Renee stood aside, and the sliding of the invisible mask over her face was an almost physical sensation. “Please excuse the mess. And wipe your feet.”
Davidson looked down at her boots, which she had wiped on the outdoor welcome mat. She wiped again, then once more on the carpeted rug inside. Renee led Davidson to the couch and sat across from her in the armchair. The apartment seemed too small.
“First of al
l,” Davidson said, “I’m sorry for your loss. If we’d had any chance for a rescue—”
“I know. I’m sure you guys did everything you could. Nobody’s blaming you.” Because Renee bore all the blame, except for that one dark sliver she allowed Jacob.
“I understand how difficult this is, but we need some more information to help us determine the cause.”
“You already have my statement.”
“Yes, ma’am. But that was made in what we like to call ‘the heat of the moment.’” She smiled, but the expression on Renee’s face made it fade fast. Davidson’s voice shifted into an official monotone. “People sometimes remember things later, after they’ve settled their minds a little bit. Could you please go over the sequence of events one more time?”
Renee closed her eyes and tried to separate the actual events from her nightmares of the past two weeks. The reality and the nightmare had fused into one giant hell storm, a series of flickering images that seared her psyche and hot-wired her nerves. “I woke up,” she said finally. “And Jake was sitting on the edge of the bed.”
“Are you sure? You didn’t wake up first and then wake him up?”

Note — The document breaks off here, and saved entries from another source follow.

/-- `phase <- fetching`: the instruction is over, and its temporaries with it (log 12). -/
def State.toFetching (s : State) : State := { s with phase := .fetching, md := { } }

/-! ## Trap entry and return -/

/-- The six sub-steps of `TrapEntry(vec)` (60_exceptions.md R331): acknowledge a hardware entry, push FLAGS16, clear IF, push
IP, load IP from the vector table. -/
def trapSubSteps : List (List Act) :=
  [[.acknowledge, .pushLo .flags], [.pushHi .flags, .setIF false], [.pushLo .ip], [.pushHi .ip], [.vectorLo], [.vectorHi]]

/-- `TrapEntry` as a whole, from one of the phases `interrupt`, `int6` and `int7`: the exception of INT n and of a hardware
interrupt. It ends in `fetching` at the handler, or in the fault of a push or of the vector read (R323). -/
def trapEntry (s : State) : State := runSubSteps trapSubSteps s State.toFetching

/-- The phase in which vector `n` of INT n is entered (R332). -/
def trapPhase (n : Byte) : Phase := if n = 6 then .int6 else if n = 7 then .int7 else .interrupt

/-- The sub-steps that IRET reads in: the return address at the stack top, and the FLAGS16 above it (46_system.md R281). -/
def trapReturnReads : List (List Act) := [[.stackLo 0], [.stackHi 0 .src], [.stackLo 1], [.stackHi 1 .dst]]

/-- The commit of IRET, which undoes a trap entry: SP, IP and the five flags (46_system.md R281). -/
def trapReturnCommit : List (List Act) := [[.returnTrap]]

end Sys2Proof.Machine
end

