-- ==== Sys2Proof/Machine/InputOutput.lean ====
section
/-! DEFINITION. The meanings of IN and OUT (47_io.md R300 to R302). Each is one
instruction performed by `perform`: the operand reads, the computation and the commits that Operands.lean lists for its
opcode, through the shared operations of Ops.lean, Devices.lean and Flags.lean. -/

namespace Sys2Proof.Machine

/-- IN AL, p8 (47_io.md R301). -/
def execInAlPort (p : Byte) (s : State) : Host.Outcome State Fault Refusal :=
  perform (.inp false .w8) { imm := p.setWidth 16 } s

/-- IN AX, p8 (47_io.md R301). -/
def execInAxPort (p : Byte) (s : State) : Host.Outcome State Fault Refusal :=
  perform (.inp false .w16) { imm := p.setWidth 16 } s

/-- IN AL, DX (47_io.md R301). -/
def execInAlDx (s : State) : Host.Outcome State Fault Refusal :=
  perform (.inp true .w8) { } s

/-- IN AX, DX (47_io.md R301). -/
def execInAxDx (s : State) : Host.Outcome State Fault Refusal :=
  perform (.inp true .w16) { } s

/-- OUT p8, AL (47_io.md R302). -/
def execOutPortAl (p : Byte) (s : State) : Host.Outcome State Fault Refusal :=
  perform (.out false .w8) { imm := p.setWidth 16 } s

/-- OUT p8, AX (47_io.md R302). -/
def execOutPortAx (p : Byte) (s : State) : Host.Outcome State Fault Refusal :=
  perform (.out false .w16) { imm := p.setWidth 16 } s

/-- OUT DX, AL (47_io.md R302). -/
def execOutDxAl (s : State) : Host.Outcome State Fault Refusal :=
  perform (.out true .w8) { } s

/-- OUT DX, AX (47_io.md R302). -/
def execOutDxAx (s : State) : Host.Outcome State Fault Refusal :=
  perform (.out true .w16) { } s

end Sys2Proof.Machine
end

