-- ==== Sys2Proof/Machine/Fetch.lean ====
section
/-! DEFINITION. The instruction that stands at IP, read as a whole, and the core's way from one instruction to the next when
no other agent steps in between. -/

namespace Sys2Proof.Machine

/-- The instruction bytes that the core can fetch from address `a` on, at most `n` of them: each below MEM_SIZE, and none at
FFFFh, after which IP cannot advance (40_instruction_cycle.md R146). -/
def fetchableBytes (s : State) (a : Nat) : Nat → List Byte
  | 0 => []
  | n + 1 => if a < s.params.memSize && a < 0xFFFF then s.mem.read a :: fetchableBytes s (a + 1) n else []

/-- The instruction at IP, when all its bytes can be fetched and spell one. -/
def fetchInstr (s : State) : Option Instr :=
  match decode (fetchableBytes s s.ip.toNat maxLength) with
  | .ok (i, _) => some i
  | .error _ => none

/-- An empty agenda stands for a host that keeps the core running: a session that is not running is taken to be given
`run(end-of-instruction)` (R442, R443; log 3). -/
def impliedRun (s : State) : State := if s.idle then startRun .endOfInstruction s else s

/-- The run in progress lets an instruction finish before it looks again: no single-stepping, no pause flag (R443, R445). -/
def State.wholeInstruction (s : State) : Bool :=
  s.phase == .fetching && s.status != .running .cycleChange && !s.pauseFlag

/-- What follows an instruction: the trap entry of a hardware interrupt that `endOfInstruction` has accepted (R148, R331), and
the run control. -/
def afterInstruction (s : State) : State :=
  runControl .writeback (if s.phase = .interrupt then trapEntry s else s)

/-- Store bytes from address `a` on, those that lie in memory. -/
def storeBytes (memSize a : Nat) (bytes : List Byte) (m : Memory) : Memory :=
  m.writeAll ((bytes.zipIdx.map fun p => (a + p.2, p.1)).filter fun c => decide (c.1 < memSize))

end Sys2Proof.Machine
end

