-- ==== Sys2Proof/Certificates/Slice0/Obligations.lean ====
section
/-! DEFINITION. The statements for the provers, and the terms they are written in. The terms of `Sys2Proof.Claims` restate the
rules of spec/ on plain numbers, beside the model and not through it: a value is a `Nat`, its signed view an `Int`, a register is
named by its number, and memory is spoken of through the read of one byte. -/

namespace Sys2Proof.Claims

open Sys2Proof.Machine Sys2Proof.Config

/-! ## Widths and numbers (00_scope.md R7, R8) -/

/-- `N`, the operand width in bits. -/
def bits : Width → Nat
  | .w8 => 8
  | .w16 => 16

/-- `n = 1 + w`, the operand width in bytes. -/
def size : Width → Nat
  | .w8 => 1
  | .w16 => 2

/-- The bit `w`. -/
def wbit : Width → Nat
  | .w8 => 0
  | .w16 => 1

/-- `signed_N(v)` (R8). -/
def signed (n v : Nat) : Int := if v < 2 ^ (n - 1) then (v : Int) else (v : Int) - 2 ^ n

/-- `x` lies outside `[-2^(N-1), 2^(N-1) - 1]`. -/
def outside (n : Nat) (x : Int) : Bool := decide (x < -(2 : Int) ^ (n - 1)) || decide ((2 : Int) ^ (n - 1) ≤ x)

/-- The address `k` below or above another, modulo 2^16. -/
def wrap (x : Nat) : Nat := x % 65536

/-! ## The rules of the ALU (40_instruction_cycle.md R156 to R160) -/

/-- The flags written with a result: Z and S of the result (R156), the C and O given, IF kept (10_state.md R30). -/
def flagsOf (n res : Nat) (c o : Bool) (f : Flags) : Flags :=
  { C := c, Z := decide (res = 0), S := decide (2 ^ (n - 1) ≤ res), O := o, IF := f.IF }

/-- A rule of the ALU: from the width, the destination value, the source value and the old flags, the result and the new
flags. -/
abbrev Rule := Nat → Nat → Nat → Flags → Nat × Flags

/-- Addition with a carry in; O by the signed sum (R157, its last sentence). -/
def addRule (n a b cin : Nat) (f : Flags) : Nat × Flags :=
  let res := (a + b + cin) % 2 ^ n
  (res, flagsOf n res (decide (2 ^ n ≤ a + b + cin)) (outside n (signed n a + signed n b + cin)) f)

/-- Subtraction with a borrow in; O by the signed difference (R158, its last sentence). -/
def subRule (n a b bin : Nat) (f : Flags) : Nat × Flags :=
  let res := (((a : Int) - b - bin) % 2 ^ n).toNat
  (res, flagsOf n res (decide (a < b + bin)) (outside n (signed n a - signed n b - bin)) f)

/-- A bitwise result: C and O are 0 (R159). -/
def logicRule (n res : Nat) (f : Flags) : Nat × Flags := (res, flagsOf n res false false f)

/-! ## Registers (10_state.md R20 to R22) -/

/-- The value of register number `k` at a width, by the table of R22; `xL` is bits 7:0 and `xH` bits 15:8 of the one cell. -/
def regValue (s : State) : Width → Nat → Nat
  | .w16, 0 => s.ax.toNat
  | .w16, 1 => s.bx.toNat
  | .w16, 2 => s.cx.toNat
  | .w16, _ => s.dx.toNat
  | .w8, 0 => s.ax.toNat % 256
  | .w8, 1 => s.bx.toNat % 256
  | .w8, 2 => s.cx.toNat % 256
  | .w8, 3 => s.dx.toNat % 256
  | .w8, 4 => s.ax.toNat / 256
  | .w8, 5 => s.bx.toNat / 256
  | .w8, 6 => s.cx.toNat / 256
  | .w8, _ => s.dx.toNat / 256

/-- `v` with its low byte, or its high byte, replaced. -/
def lowByte (v : Word) (x : Nat) : Word := BitVec.ofNat 16 (v.toNat / 256 * 256 + x)

def highByte (v : Word) (x : Nat) : Word := BitVec.ofNat 16 (x * 256 + v.toNat % 256)

/-- The state with register number `k` written at a width: the other half, and every other register, is kept (R21, R22). -/
def putReg (s : State) : Width → Nat → Nat → State
  | .w16, 0, v => { s with ax := BitVec.ofNat 16 v }
  | .w16, 1, v => { s with bx := BitVec.ofNat 16 v }
  | .w16, 2, v => { s with cx := BitVec.ofNat 16 v }
  | .w16, _, v => { s with dx := BitVec.ofNat 16 v }
  | .w8, 0, v => { s with ax := lowByte s.ax v }
  | .w8, 1, v => { s with bx := lowByte s.bx v }
  | .w8, 2, v => { s with cx := lowByte s.cx v }
  | .w8, 3, v => { s with dx := lowByte s.dx v }
  | .w8, 4, v => { s with ax := highByte s.ax v }
  | .w8, 5, v => { s with bx := highByte s.bx v }
  | .w8, 6, v => { s with cx := highByte s.cx v }
  | .w8, _, v => { s with dx := highByte s.dx v }
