/-! ## `raise` -/

@[simp] theorem raise_ax (k : FaultKind) (i : FaultInfo) : (raise k i s).ax = s.ax := by rfl
@[simp] theorem raise_bx (k : FaultKind) (i : FaultInfo) : (raise k i s).bx = s.bx := by rfl
@[simp] theorem raise_cx (k : FaultKind) (i : FaultInfo) : (raise k i s).cx = s.cx := by rfl
@[simp] theorem raise_dx (k : FaultKind) (i : FaultInfo) : (raise k i s).dx = s.dx := by rfl
@[simp] theorem raise_ip (k : FaultKind) (i : FaultInfo) : (raise k i s).ip = s.ip := by rfl
@[simp] theorem raise_sp (k : FaultKind) (i : FaultInfo) : (raise k i s).sp = s.sp := by rfl
@[simp] theorem raise_flags (k : FaultKind) (i : FaultInfo) : (raise k i s).flags = s.flags := by rfl
@[simp] theorem raise_phase (k : FaultKind) (i : FaultInfo) : (raise k i s).phase = .stopped := by rfl
@[simp] theorem raise_outcome (k : FaultKind) (i : FaultInfo) : (raise k i s).outcome = .stoppedError := by rfl
@[simp] theorem raise_error (k : FaultKind) (i : FaultInfo) : (raise k i s).error = some ⟨k, k.code, i, s.phase, s.md.start, s.md.op, s.ip⟩ := by rfl
@[simp] theorem raise_md (k : FaultKind) (i : FaultInfo) : (raise k i s).md = s.md := by rfl
@[simp] theorem raise_mem (k : FaultKind) (i : FaultInfo) : (raise k i s).mem = s.mem := by rfl
@[simp] theorem raise_params (k : FaultKind) (i : FaultInfo) : (raise k i s).params = s.params := by rfl
@[simp] theorem raise_devices (k : FaultKind) (i : FaultInfo) : (raise k i s).devices = s.devices := by rfl
@[simp] theorem raise_pic (k : FaultKind) (i : FaultInfo) : (raise k i s).pic = s.pic := by rfl
@[simp] theorem raise_timer (k : FaultKind) (i : FaultInfo) : (raise k i s).timer = s.timer := by rfl
@[simp] theorem raise_pio (k : FaultKind) (i : FaultInfo) : (raise k i s).pio = s.pio := by rfl
@[simp] theorem raise_handshake (k : FaultKind) (i : FaultInfo) : (raise k i s).handshake = s.handshake := by rfl
@[simp] theorem raise_printer (k : FaultKind) (i : FaultInfo) : (raise k i s).printer = s.printer := by rfl
@[simp] theorem raise_screen (k : FaultKind) (i : FaultInfo) : (raise k i s).screen = s.screen := by rfl
@[simp] theorem raise_status (k : FaultKind) (i : FaultInfo) : (raise k i s).status = .stopped := by rfl
@[simp] theorem raise_waitingForInput (k : FaultKind) (i : FaultInfo) : (raise k i s).waitingForInput = s.waitingForInput := by rfl
@[simp] theorem raise_pauseFlag (k : FaultKind) (i : FaultInfo) : (raise k i s).pauseFlag = s.pauseFlag := by rfl
@[simp] theorem raise_loaded (k : FaultKind) (i : FaultInfo) : (raise k i s).loaded = s.loaded := by rfl
@[simp] theorem raise_agenda (k : FaultKind) (i : FaultInfo) : (raise k i s).agenda = s.agenda := by rfl
@[simp] theorem raise_draws (k : FaultKind) (i : FaultInfo) : (raise k i s).draws = s.draws := by rfl
@[simp] theorem raise_reply (k : FaultKind) (i : FaultInfo) : (raise k i s).reply = s.reply := by rfl

/-! ## `haltStep` -/

@[simp] theorem haltStep_ax : (haltStep s).ax = s.ax := by rfl
@[simp] theorem haltStep_bx : (haltStep s).bx = s.bx := by rfl
@[simp] theorem haltStep_cx : (haltStep s).cx = s.cx := by rfl
@[simp] theorem haltStep_dx : (haltStep s).dx = s.dx := by rfl
@[simp] theorem haltStep_ip : (haltStep s).ip = s.ip := by rfl
@[simp] theorem haltStep_sp : (haltStep s).sp = s.sp := by rfl
@[simp] theorem haltStep_flags : (haltStep s).flags = s.flags := by rfl
@[simp] theorem haltStep_phase : (haltStep s).phase = .stopped := by rfl
@[simp] theorem haltStep_outcome : (haltStep s).outcome = .halted := by rfl
@[simp] theorem haltStep_error : (haltStep s).error = s.error := by rfl
@[simp] theorem haltStep_md : (haltStep s).md = s.md := by rfl
@[simp] theorem haltStep_mem : (haltStep s).mem = s.mem := by rfl
@[simp] theorem haltStep_params : (haltStep s).params = s.params := by rfl
@[simp] theorem haltStep_devices : (haltStep s).devices = s.devices := by rfl
@[simp] theorem haltStep_pic : (haltStep s).pic = s.pic := by rfl
@[simp] theorem haltStep_timer : (haltStep s).timer = s.timer := by rfl
@[simp] theorem haltStep_pio : (haltStep s).pio = s.pio := by rfl
@[simp] theorem haltStep_handshake : (haltStep s).handshake = s.handshake := by rfl
@[simp] theorem haltStep_printer : (haltStep s).printer = s.printer := by rfl
@[simp] theorem haltStep_screen : (haltStep s).screen = s.screen := by rfl
@[simp] theorem haltStep_status : (haltStep s).status = .stopped := by rfl
@[simp] theorem haltStep_waitingForInput : (haltStep s).waitingForInput = s.waitingForInput := by rfl
@[simp] theorem haltStep_pauseFlag : (haltStep s).pauseFlag = s.pauseFlag := by rfl
@[simp] theorem haltStep_loaded : (haltStep s).loaded = s.loaded := by rfl
@[simp] theorem haltStep_agenda : (haltStep s).agenda = s.agenda := by rfl
@[simp] theorem haltStep_draws : (haltStep s).draws = s.draws := by rfl
@[simp] theorem haltStep_reply : (haltStep s).reply = s.reply := by rfl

“No. I’m a heavy sleeper—” Renee rubbed at her swollen eyelids. “I mean, I used to be a heavy sleeper. Jake always had to poke me in the ribs to get me to stop snoring. Or so he says. I’m still not convinced that I snore, and I challenged him to make a tape recording to prove it. Seems unladylike somehow, breathing through your nose like a lumberjack in a cartoon.”
Davidson nodded, and Renee knew she was babbling, but the act of recollection had pushed her to the dangerous cliff edge, the wind was blowing, the abyss was black and deep, and her balance wasn’t what it should be. Renee rushed on, afraid that if she paused, she would go back to that scary place inside that had beckoned her with the promise of isolation and safety.